[What you have to do]: Below are lines of data; restate word for word those running from the line containing "t → t.ph = .idle" to the line containing "wordAt s.mem (pdeAddrIn", inclusive, and no others.

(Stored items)

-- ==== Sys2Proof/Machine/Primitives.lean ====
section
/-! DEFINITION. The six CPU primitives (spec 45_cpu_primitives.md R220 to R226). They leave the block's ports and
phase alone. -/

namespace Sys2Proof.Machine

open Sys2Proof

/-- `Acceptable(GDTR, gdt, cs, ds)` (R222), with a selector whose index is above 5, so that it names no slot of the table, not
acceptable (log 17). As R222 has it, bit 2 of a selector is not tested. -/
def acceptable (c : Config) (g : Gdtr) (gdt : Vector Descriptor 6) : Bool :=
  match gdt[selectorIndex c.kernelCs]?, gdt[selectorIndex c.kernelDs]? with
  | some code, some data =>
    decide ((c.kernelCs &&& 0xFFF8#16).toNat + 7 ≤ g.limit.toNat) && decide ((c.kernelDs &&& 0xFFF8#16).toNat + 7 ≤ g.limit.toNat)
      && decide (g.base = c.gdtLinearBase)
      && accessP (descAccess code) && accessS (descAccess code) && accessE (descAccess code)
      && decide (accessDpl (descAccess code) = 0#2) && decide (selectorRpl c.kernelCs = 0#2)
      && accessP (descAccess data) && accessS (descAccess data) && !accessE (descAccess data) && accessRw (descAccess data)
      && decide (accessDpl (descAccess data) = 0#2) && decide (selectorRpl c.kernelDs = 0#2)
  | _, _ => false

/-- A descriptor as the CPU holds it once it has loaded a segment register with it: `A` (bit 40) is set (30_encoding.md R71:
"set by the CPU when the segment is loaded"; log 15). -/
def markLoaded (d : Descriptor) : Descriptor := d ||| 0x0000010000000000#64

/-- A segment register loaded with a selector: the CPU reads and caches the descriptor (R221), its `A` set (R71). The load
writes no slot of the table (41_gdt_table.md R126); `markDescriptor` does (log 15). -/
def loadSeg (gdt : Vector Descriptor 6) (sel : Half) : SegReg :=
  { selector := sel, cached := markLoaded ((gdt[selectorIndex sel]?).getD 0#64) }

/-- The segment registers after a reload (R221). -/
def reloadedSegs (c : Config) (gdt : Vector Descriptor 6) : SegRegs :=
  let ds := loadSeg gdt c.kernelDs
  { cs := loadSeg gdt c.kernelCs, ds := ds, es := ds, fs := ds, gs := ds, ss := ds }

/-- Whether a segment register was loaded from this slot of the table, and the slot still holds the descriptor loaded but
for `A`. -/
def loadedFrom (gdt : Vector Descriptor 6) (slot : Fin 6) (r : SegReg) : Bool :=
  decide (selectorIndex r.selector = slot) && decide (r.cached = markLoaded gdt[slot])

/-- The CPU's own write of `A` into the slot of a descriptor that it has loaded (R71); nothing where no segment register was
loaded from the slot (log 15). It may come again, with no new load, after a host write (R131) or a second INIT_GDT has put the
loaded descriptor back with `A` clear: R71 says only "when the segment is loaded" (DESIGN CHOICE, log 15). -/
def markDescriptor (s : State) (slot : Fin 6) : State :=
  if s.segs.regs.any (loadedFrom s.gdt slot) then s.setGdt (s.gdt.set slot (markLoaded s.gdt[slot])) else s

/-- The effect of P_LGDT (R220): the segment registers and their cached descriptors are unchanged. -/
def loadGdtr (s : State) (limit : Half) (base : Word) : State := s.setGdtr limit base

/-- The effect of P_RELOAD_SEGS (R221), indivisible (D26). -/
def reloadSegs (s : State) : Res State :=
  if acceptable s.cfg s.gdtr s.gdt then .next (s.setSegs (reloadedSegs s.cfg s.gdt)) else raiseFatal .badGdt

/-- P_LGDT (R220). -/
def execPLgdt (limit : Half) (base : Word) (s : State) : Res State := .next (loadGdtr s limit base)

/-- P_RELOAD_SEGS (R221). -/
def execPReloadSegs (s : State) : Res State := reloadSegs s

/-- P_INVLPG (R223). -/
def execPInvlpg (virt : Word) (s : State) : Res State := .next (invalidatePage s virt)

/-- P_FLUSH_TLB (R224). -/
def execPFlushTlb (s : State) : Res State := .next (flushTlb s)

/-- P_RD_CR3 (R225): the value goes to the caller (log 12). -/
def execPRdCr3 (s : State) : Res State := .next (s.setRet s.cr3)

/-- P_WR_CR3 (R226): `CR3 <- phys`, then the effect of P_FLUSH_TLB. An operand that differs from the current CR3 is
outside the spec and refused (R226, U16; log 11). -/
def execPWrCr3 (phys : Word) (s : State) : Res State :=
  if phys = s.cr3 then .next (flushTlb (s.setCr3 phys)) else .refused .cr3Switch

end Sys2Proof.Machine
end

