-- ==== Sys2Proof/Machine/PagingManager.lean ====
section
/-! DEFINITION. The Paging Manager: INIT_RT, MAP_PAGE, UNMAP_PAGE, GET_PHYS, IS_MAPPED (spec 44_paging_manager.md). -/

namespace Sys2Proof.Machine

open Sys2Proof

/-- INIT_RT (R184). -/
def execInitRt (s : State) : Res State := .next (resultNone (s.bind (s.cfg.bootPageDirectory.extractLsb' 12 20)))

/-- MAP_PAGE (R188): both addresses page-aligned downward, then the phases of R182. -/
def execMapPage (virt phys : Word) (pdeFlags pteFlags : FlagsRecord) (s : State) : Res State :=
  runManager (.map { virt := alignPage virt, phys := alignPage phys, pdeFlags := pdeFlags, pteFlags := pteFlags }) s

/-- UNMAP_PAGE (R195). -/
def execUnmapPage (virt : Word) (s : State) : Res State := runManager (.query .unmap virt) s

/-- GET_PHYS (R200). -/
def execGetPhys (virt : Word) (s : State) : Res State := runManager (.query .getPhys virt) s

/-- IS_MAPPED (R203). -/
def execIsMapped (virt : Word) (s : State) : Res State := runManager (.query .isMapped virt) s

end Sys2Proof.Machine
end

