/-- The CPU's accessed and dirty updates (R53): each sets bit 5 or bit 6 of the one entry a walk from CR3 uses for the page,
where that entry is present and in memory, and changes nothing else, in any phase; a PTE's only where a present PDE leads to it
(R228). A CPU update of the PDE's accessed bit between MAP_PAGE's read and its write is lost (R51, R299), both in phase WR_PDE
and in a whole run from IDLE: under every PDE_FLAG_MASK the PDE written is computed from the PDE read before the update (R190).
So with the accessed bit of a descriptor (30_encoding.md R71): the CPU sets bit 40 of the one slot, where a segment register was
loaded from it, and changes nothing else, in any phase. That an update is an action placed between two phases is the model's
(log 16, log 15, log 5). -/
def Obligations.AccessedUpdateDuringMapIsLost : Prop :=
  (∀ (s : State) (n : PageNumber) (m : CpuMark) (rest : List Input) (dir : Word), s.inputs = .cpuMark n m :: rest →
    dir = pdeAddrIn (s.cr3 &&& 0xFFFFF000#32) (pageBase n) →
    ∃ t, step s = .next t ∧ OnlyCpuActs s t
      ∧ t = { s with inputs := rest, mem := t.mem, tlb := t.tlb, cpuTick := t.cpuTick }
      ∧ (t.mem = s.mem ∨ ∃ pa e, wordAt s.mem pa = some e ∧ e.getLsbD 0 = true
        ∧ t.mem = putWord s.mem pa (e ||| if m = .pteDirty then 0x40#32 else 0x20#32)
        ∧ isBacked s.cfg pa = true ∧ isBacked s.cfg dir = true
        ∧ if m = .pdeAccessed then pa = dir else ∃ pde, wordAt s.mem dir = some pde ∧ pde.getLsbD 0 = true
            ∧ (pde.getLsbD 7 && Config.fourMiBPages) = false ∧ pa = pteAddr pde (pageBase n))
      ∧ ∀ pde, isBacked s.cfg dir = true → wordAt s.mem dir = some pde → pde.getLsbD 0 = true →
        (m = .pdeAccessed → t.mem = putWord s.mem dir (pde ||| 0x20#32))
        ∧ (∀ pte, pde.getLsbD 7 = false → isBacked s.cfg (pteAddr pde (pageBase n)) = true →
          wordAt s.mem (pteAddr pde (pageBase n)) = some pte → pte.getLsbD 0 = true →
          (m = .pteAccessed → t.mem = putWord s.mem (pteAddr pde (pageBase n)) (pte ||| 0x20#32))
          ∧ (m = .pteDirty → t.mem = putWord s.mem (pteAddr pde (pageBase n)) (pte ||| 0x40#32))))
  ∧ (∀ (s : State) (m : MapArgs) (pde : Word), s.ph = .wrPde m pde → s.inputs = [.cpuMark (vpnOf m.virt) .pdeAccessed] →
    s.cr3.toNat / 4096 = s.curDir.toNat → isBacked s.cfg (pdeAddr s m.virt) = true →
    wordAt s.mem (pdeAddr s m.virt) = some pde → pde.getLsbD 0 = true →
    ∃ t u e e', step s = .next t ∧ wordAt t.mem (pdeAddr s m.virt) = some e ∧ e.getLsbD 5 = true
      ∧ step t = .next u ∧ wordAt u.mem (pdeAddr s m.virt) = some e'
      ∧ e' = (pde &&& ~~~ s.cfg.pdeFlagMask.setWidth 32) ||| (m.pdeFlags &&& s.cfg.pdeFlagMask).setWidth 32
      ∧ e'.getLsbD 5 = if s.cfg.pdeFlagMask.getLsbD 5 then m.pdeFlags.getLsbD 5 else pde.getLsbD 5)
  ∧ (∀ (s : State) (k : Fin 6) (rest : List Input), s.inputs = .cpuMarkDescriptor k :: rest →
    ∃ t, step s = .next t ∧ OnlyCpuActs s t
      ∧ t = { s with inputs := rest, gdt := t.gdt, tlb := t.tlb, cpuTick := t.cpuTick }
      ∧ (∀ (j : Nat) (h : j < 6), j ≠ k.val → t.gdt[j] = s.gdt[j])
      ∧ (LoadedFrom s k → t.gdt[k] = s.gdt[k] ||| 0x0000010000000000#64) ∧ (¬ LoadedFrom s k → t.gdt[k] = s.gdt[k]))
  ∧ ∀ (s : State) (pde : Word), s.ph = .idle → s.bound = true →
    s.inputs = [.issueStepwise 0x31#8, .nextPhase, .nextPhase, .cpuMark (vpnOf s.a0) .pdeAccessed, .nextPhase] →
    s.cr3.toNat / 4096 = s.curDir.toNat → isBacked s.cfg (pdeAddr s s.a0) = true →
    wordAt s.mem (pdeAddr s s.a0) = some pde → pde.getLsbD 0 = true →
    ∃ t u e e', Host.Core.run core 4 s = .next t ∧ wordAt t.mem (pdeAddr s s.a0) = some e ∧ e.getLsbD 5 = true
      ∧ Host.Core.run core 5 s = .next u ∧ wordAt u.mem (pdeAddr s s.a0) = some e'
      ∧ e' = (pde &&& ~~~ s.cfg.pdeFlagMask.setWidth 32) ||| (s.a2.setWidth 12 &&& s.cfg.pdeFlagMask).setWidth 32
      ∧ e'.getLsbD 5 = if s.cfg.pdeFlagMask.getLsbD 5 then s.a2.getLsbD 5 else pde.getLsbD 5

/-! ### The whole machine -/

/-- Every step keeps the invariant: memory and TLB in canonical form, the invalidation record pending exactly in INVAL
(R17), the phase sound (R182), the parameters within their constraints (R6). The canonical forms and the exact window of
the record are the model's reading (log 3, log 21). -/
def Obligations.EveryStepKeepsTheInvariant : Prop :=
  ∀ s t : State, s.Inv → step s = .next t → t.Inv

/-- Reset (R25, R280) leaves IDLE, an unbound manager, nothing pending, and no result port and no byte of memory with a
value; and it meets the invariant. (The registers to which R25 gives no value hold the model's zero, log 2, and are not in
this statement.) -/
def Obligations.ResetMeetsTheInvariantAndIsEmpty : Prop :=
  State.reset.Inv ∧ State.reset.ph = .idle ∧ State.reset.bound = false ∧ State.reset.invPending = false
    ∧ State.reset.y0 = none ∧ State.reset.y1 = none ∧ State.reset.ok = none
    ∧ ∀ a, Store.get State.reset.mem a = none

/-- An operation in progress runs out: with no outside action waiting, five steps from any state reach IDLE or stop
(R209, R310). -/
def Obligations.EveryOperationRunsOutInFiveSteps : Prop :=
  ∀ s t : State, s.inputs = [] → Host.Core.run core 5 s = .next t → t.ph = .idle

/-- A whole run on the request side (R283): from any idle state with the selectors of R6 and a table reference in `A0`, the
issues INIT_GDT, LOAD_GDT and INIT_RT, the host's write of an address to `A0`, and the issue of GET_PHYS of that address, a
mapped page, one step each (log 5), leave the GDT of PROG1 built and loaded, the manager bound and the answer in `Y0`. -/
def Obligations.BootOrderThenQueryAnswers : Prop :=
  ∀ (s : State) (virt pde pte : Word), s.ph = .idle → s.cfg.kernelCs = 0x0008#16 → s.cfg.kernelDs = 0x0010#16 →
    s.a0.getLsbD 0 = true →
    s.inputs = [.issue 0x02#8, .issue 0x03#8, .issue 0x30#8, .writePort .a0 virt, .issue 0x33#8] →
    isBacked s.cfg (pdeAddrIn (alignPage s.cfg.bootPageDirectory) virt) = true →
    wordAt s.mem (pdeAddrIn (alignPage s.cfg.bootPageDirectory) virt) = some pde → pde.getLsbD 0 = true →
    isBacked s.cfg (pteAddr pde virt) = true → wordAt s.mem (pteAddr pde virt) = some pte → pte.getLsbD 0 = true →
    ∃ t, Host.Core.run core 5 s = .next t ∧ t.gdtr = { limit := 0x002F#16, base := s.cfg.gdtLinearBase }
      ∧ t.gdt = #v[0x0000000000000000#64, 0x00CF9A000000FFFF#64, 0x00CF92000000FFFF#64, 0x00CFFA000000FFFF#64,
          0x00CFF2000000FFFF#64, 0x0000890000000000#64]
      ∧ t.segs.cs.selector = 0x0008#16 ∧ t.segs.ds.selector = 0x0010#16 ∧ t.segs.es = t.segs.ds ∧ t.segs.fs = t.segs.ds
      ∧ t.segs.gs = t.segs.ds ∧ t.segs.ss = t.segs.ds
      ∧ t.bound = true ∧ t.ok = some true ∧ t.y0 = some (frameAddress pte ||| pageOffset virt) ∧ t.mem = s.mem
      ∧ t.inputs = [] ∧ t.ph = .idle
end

[Response to this exercise]:
  ∀ s t : State, s.inputs = [] → Host.Core.run core 5 s = .next t → t.ph = .idle

/-- A whole run on the request side (R283): from any idle state with the selectors of R6 and a table reference in `A0`, the
issues INIT_GDT, LOAD_GDT and INIT_RT, the host's write of an address to `A0`, and the issue of GET_PHYS of that address, a
mapped page, one step each (log 5), leave the GDT of PROG1 built and loaded, the manager bound and the answer in `Y0`. -/
def Obligations.BootOrderThenQueryAnswers : Prop :=
  ∀ (s : State) (virt pde pte : Word), s.ph = .idle → s.cfg.kernelCs = 0x0008#16 → s.cfg.kernelDs = 0x0010#16 →
    s.a0.getLsbD 0 = true →
    s.inputs = [.issue 0x02#8, .issue 0x03#8, .issue 0x30#8, .writePort .a0 virt, .issue 0x33#8] →
    isBacked s.cfg (pdeAddrIn (alignPage s.cfg.bootPageDirectory) virt) = true →
    wordAt s.mem (pdeAddrIn (alignPage s.cfg.bootPageDirectory) virt) = some pde → pde.getLsbD 0 = true →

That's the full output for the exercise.